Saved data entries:

/-- The hypothesis of `EncodedAs` at every operation code, once with the reserved bits clear and once with the highest set. -/
theorem witness_EncodedAs :
    (0x1FFFFFFF : Word).toNat / 2 ^ 28 = 0x1 ∧ (0x20FFFFFF : Word).toNat / 2 ^ 28 = 0x2 ∧
    (0x28000000 : Word).toNat / 2 ^ 28 = 0x2 ∧ (0x30000FFF : Word).toNat / 2 ^ 28 = 0x3 ∧
    (0x38000000 : Word).toNat / 2 ^ 28 = 0x3 ∧ (0x40000FFF : Word).toNat / 2 ^ 28 = 0x4 ∧
    (0x48000000 : Word).toNat / 2 ^ 28 = 0x4 ∧ (0x50000000 : Word).toNat / 2 ^ 28 = 0x5 ∧
    (0x58000000 : Word).toNat / 2 ^ 28 = 0x5 ∧ (0x60000FFF : Word).toNat / 2 ^ 28 = 0x6 ∧
    (0x68000000 : Word).toNat / 2 ^ 28 = 0x6 ∧ (0x7000FFFF : Word).toNat / 2 ^ 28 = 0x7 ∧
    (0x78000000 : Word).toNat / 2 ^ 28 = 0x7 ∧ (0x80000000 : Word).toNat / 2 ^ 28 = 0x8 ∧
    (0x88000000 : Word).toNat / 2 ^ 28 = 0x8 ∧ (0x900000FF : Word).toNat / 2 ^ 28 = 0x9 ∧
    (0x98000000 : Word).toNat / 2 ^ 28 = 0x9 ∧ (0xA0000000 : Word).toNat / 2 ^ 28 = 0xA ∧
    (0xA8000000 : Word).toNat / 2 ^ 28 = 0xA ∧ (0xB0000000 : Word).toNat / 2 ^ 28 = 0xB ∧
    (0xB8000000 : Word).toNat / 2 ^ 28 = 0xB ∧ (0xC0000000 : Word).toNat / 2 ^ 28 = 0xC ∧
    (0xC8000000 : Word).toNat / 2 ^ 28 = 0xC ∧ (0xD00000FF : Word).toNat / 2 ^ 28 = 0xD ∧
    (0xD8000000 : Word).toNat / 2 ^ 28 = 0xD := by decide

theorem witness_DecodeOfEncodeIsIdentity :
    (Instr.hsv2rgb 4095 255 255).wellFormed = true ∧ (Instr.pxset 255 255 255).wellFormed = true ∧
    (Instr.pixwr 4095).wellFormed = true ∧ (Instr.pixrd 4095).wellFormed = true ∧ Instr.fillall.wellFormed = true ∧
    (Instr.filln 4095).wellFormed = true ∧ (Instr.pulrd 65535).wellFormed = true ∧ Instr.crcinit.wellFormed = true ∧
    (Instr.crcupd 255).wellFormed = true ∧ Instr.crcrd.wellFormed = true ∧ Instr.qdeq.wellFormed = true ∧
    Instr.qlen.wellFormed = true ∧ (Instr.qenq 255).wellFormed = true := by decide

theorem witness_EncodeOfDecodeIsIdentity : decode 0x7000FFFF = .ok (.pulrd 65535) := by rfl

/-- V-HSV-23, V-HSV-18: an even and an odd sector with their intermediates. -/
theorem witness_Hsv2rgbLoadsConvertedPixel :
    (Instr.hsv2rgb 4095 255 255).wellFormed = true ∧ Ready .M (live .M) ∧
    135 = 4095 % 360 ∧ 255 = 255 * 255 / 255 ∧ 2 = 135 / 60 ∧ 15 = 135 % 60 ∧ 63 = 255 * 15 / 60 ∧ 0 = 255 - 255 ∧
    300 = 300 % 360 ∧ 5 = 300 / 60 ∧ 0 = 300 % 60 ∧ 255 = 255 * (60 - 0) / 60 :=
  ⟨by decide, readyM, by decide, by decide, by decide, by decide, by decide, by decide, by decide, by decide, by decide,
    by decide⟩

theorem witness_HsvConversionLaws : (Instr.hsv2rgb 359 255 255).wellFormed = true := by decide

theorem witness_PxsetLoadsImmediatePixel : Ready .M (live .M) := readyM

/-- The last index inside and the first outside; PX written and not. -/
theorem witness_PixwrStoresPixelRegister :
    Ready .M painted ∧ 2 < painted.cfg.N ∧ painted.pxWritten = true ∧ painted.cfg.N ≤ 3 ∧
    Ready .M (live .M) ∧ (live .M).pxWritten = false :=
  ⟨readyPainted, by decide, rfl, by decide, readyM, rfl⟩

/-- The last index inside and the first outside; the element written and not. -/
theorem witness_PixrdLoadsPixelRegister :
    Ready .M painted ∧ 2 < painted.cfg.N ∧ painted.pix.read 2 = some 0x0000FF ∧ painted.cfg.N ≤ 3 ∧
    Ready .M (live .M) ∧ (live .M).pix.read 2 = none :=
  ⟨readyPainted, by decide, rfl, by decide, readyM, rfl⟩

/-- The bytes and bits of V-ENC-04. -/
theorem witness_ExpansionIsGreenRedBlueMsbFirst :
    wireByte 0x0180A5 0 = (0x0180A5 : Pixel).extractLsb' 8 8 ∧ wireByte 0x0180A5 1 = (0x0180A5 : Pixel).extractLsb' 16 8 ∧
    wireByte 0x0180A5 2 = (0x0180A5 : Pixel).extractLsb' 0 8 ∧
    ∀ j, j < 24 → wireBit 0x0180A5 j = (wireByte 0x0180A5 (j / 8)).getLsbD (7 - j % 8) :=
  ⟨rfl, rfl, rfl, fun _ _ => rfl⟩

theorem witness_FillallEncodesEveryPixel : Ready .M painted := readyPainted

/-- No pixel, every pixel, and one more. -/
theorem witness_FillnEncodesLeadingPixels :
    Ready .M painted ∧ 0 ≤ painted.cfg.N ∧ 3 ≤ painted.cfg.N ∧ painted.cfg.N < 4 :=
  ⟨readyPainted, by decide, by decide, by decide⟩
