-- ==== Sys2Proof/Word.lean ====
section
/-! DEFINITION. The two plain types everything else is written in: a byte of the link, and a moment
or a duration in whole microseconds (00 Conventions: every interval to a resolution of 1 µs). -/

namespace Sys2Proof

/-- One byte of the link (11 R192). -/
abbrev Byte := BitVec 8

/-- A moment or a duration, in µs of the part's nominal oscillator (00 Conventions). -/
abbrev Micros := Nat

end Sys2Proof
end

(Exercise details): A full, exact copy of the entries is the required answer.

(Expected answer):
/-- The hypothesis of `EncodedAs` at every operation code, once with the reserved bits clear and once with the highest set. -/
theorem witness_EncodedAs :
    (0x1FFFFFFF : Word).toNat / 2 ^ 28 = 0x1 ∧ (0x20FFFFFF : Word).toNat / 2 ^ 28 = 0x2 ∧
    (0x28000000 : Word).toNat / 2 ^ 28 = 0x2 ∧ (0x30000FFF : Word).toNat / 2 ^ 28 = 0x3 ∧
    (0x38000000 : Word).toNat / 2 ^ 28 = 0x3 ∧ (0x40000FFF : Word).toNat / 2 ^ 28 = 0x4 ∧
    (0x48000000 : Word).toNat / 2 ^ 28 = 0x4 ∧ (0x50000000 : Word).toNat / 2 ^ 28 = 0x5 ∧
    (0x58000000 : Word).toNat / 2 ^ 28 = 0x5 ∧ (0x60000FFF : Word).toNat / 2 ^ 28 = 0x6 ∧
    (0x68000000 : Word).toNat / 2 ^ 28 = 0x6 ∧ (0x7000FFFF : Word).toNat / 2 ^ 28 = 0x7 ∧
    (0x78000000 : Word).toNat / 2 ^ 28 = 0x7 ∧ (0x80000000 : Word).toNat / 2 ^ 28 = 0x8 ∧
    (0x88000000 : Word).toNat / 2 ^ 28 = 0x8 ∧ (0x900000FF : Word).toNat / 2 ^ 28 = 0x9 ∧
    (0x98000000 : Word).toNat / 2 ^ 28 = 0x9 ∧ (0xA0000000 : Word).toNat / 2 ^ 28 = 0xA ∧
    (0xA8000000 : Word).toNat / 2 ^ 28 = 0xA ∧ (0xB0000000 : Word).toNat / 2 ^ 28 = 0xB ∧
    (0xB8000000 : Word).toNat / 2 ^ 28 = 0xB ∧ (0xC0000000 : Word).toNat / 2 ^ 28 = 0xC ∧
    (0xC8000000 : Word).toNat / 2 ^ 28 = 0xC ∧ (0xD00000FF : Word).toNat / 2 ^ 28 = 0xD ∧
    (0xD8000000 : Word).toNat / 2 ^ 28 = 0xD := by decide

theorem witness_DecodeOfEncodeIsIdentity :
    (Instr.hsv2rgb 4095 255 255).wellFormed = true ∧ (Instr.pxset 255 255 255).wellFormed = true ∧
    (Instr.pixwr 4095).wellFormed = true ∧ (Instr.pixrd 4095).wellFormed = true ∧ Instr.fillall.wellFormed = true ∧
    (Instr.filln 4095).wellFormed = true ∧ (Instr.pulrd 65535).wellFormed = true ∧ Instr.crcinit.wellFormed = true ∧
    (Instr.crcupd 255).wellFormed = true ∧ Instr.crcrd.wellFormed = true ∧ Instr.qdeq.wellFormed = true ∧
    Instr.qlen.wellFormed = true ∧ (Instr.qenq 255).wellFormed = true := by decide

theorem witness_EncodeOfDecodeIsIdentity : decode 0x7000FFFF = .ok (.pulrd 65535) := by rfl

/-- V-HSV-23, V-HSV-18: an even and an odd sector with their intermediates. -/
theorem witness_Hsv2rgbLoadsConvertedPixel :
    (Instr.hsv2rgb 4095 255 255).wellFormed = true ∧ Ready .M (live .M) ∧
    135 = 4095 % 360 ∧ 255 = 255 * 255 / 255 ∧ 2 = 135 / 60 ∧ 15 = 135 % 60 ∧ 63 = 255 * 15 / 60 ∧ 0 = 255 - 255 ∧
    300 = 300 % 360 ∧ 5 = 300 / 60 ∧ 0 = 300 % 60 ∧ 255 = 255 * (60 - 0) / 60 :=
  ⟨by decide, readyM, by decide, by decide, by decide, by decide, by decide, by decide, by decide, by decide, by decide,
    by decide⟩

theorem witness_HsvConversionLaws : (Instr.hsv2rgb 359 255 255).wellFormed = true := by decide

theorem witness_PxsetLoadsImmediatePixel : Ready .M (live .M) := readyM

/-- The last index inside and the first outside; PX written and not. -/
theorem witness_PixwrStoresPixelRegister :
    Ready .M painted ∧ 2 < painted.cfg.N ∧ painted.pxWritten = true ∧ painted.cfg.N ≤ 3 ∧
    Ready .M (live .M) ∧ (live .M).pxWritten = false :=
  ⟨readyPainted, by decide, rfl, by decide, readyM, rfl⟩

/-- The last index inside and the first outside; the element written and not. -/
theorem witness_PixrdLoadsPixelRegister :
    Ready .M painted ∧ 2 < painted.cfg.N ∧ painted.pix.read 2 = some 0x0000FF ∧ painted.cfg.N ≤ 3 ∧
    Ready .M (live .M) ∧ (live .M).pix.read 2 = none :=
  ⟨readyPainted, by decide, rfl, by decide, readyM, rfl⟩

/-- The bytes and bits of V-ENC-04. -/
theorem witness_ExpansionIsGreenRedBlueMsbFirst :
    wireByte 0x0180A5 0 = (0x0180A5 : Pixel).extractLsb' 8 8 ∧ wireByte 0x0180A5 1 = (0x0180A5 : Pixel).extractLsb' 16 8 ∧
    wireByte 0x0180A5 2 = (0x0180A5 : Pixel).extractLsb' 0 8 ∧
    ∀ j, j < 24 → wireBit 0x0180A5 j = (wireByte 0x0180A5 (j / 8)).getLsbD (7 - j % 8) :=
  ⟨rfl, rfl, rfl, fun _ _ => rfl⟩

theorem witness_FillallEncodesEveryPixel : Ready .M painted := readyPainted

/-- No pixel, every pixel, and one more. -/
theorem witness_FillnEncodesLeadingPixels :
    Ready .M painted ∧ 0 ≤ painted.cfg.N ∧ 3 ≤ painted.cfg.N ∧ painted.cfg.N < 4 :=
  ⟨readyPainted, by decide, by decide, by decide⟩
-- ==== Sys2Proof/Word.lean ====
section
/-! DEFINITION. The two plain types everything else is written in: a byte of the link, and a moment
or a duration in whole microseconds (00 Conventions: every interval to a resolution of 1 µs). -/

namespace Sys2Proof

/-- One byte of the link (11 R192). -/
abbrev Byte := BitVec 8

/-- A moment or a duration, in µs of the part's nominal oscillator (00 Conventions). -/
abbrev Micros := Nat

end Sys2Proof
end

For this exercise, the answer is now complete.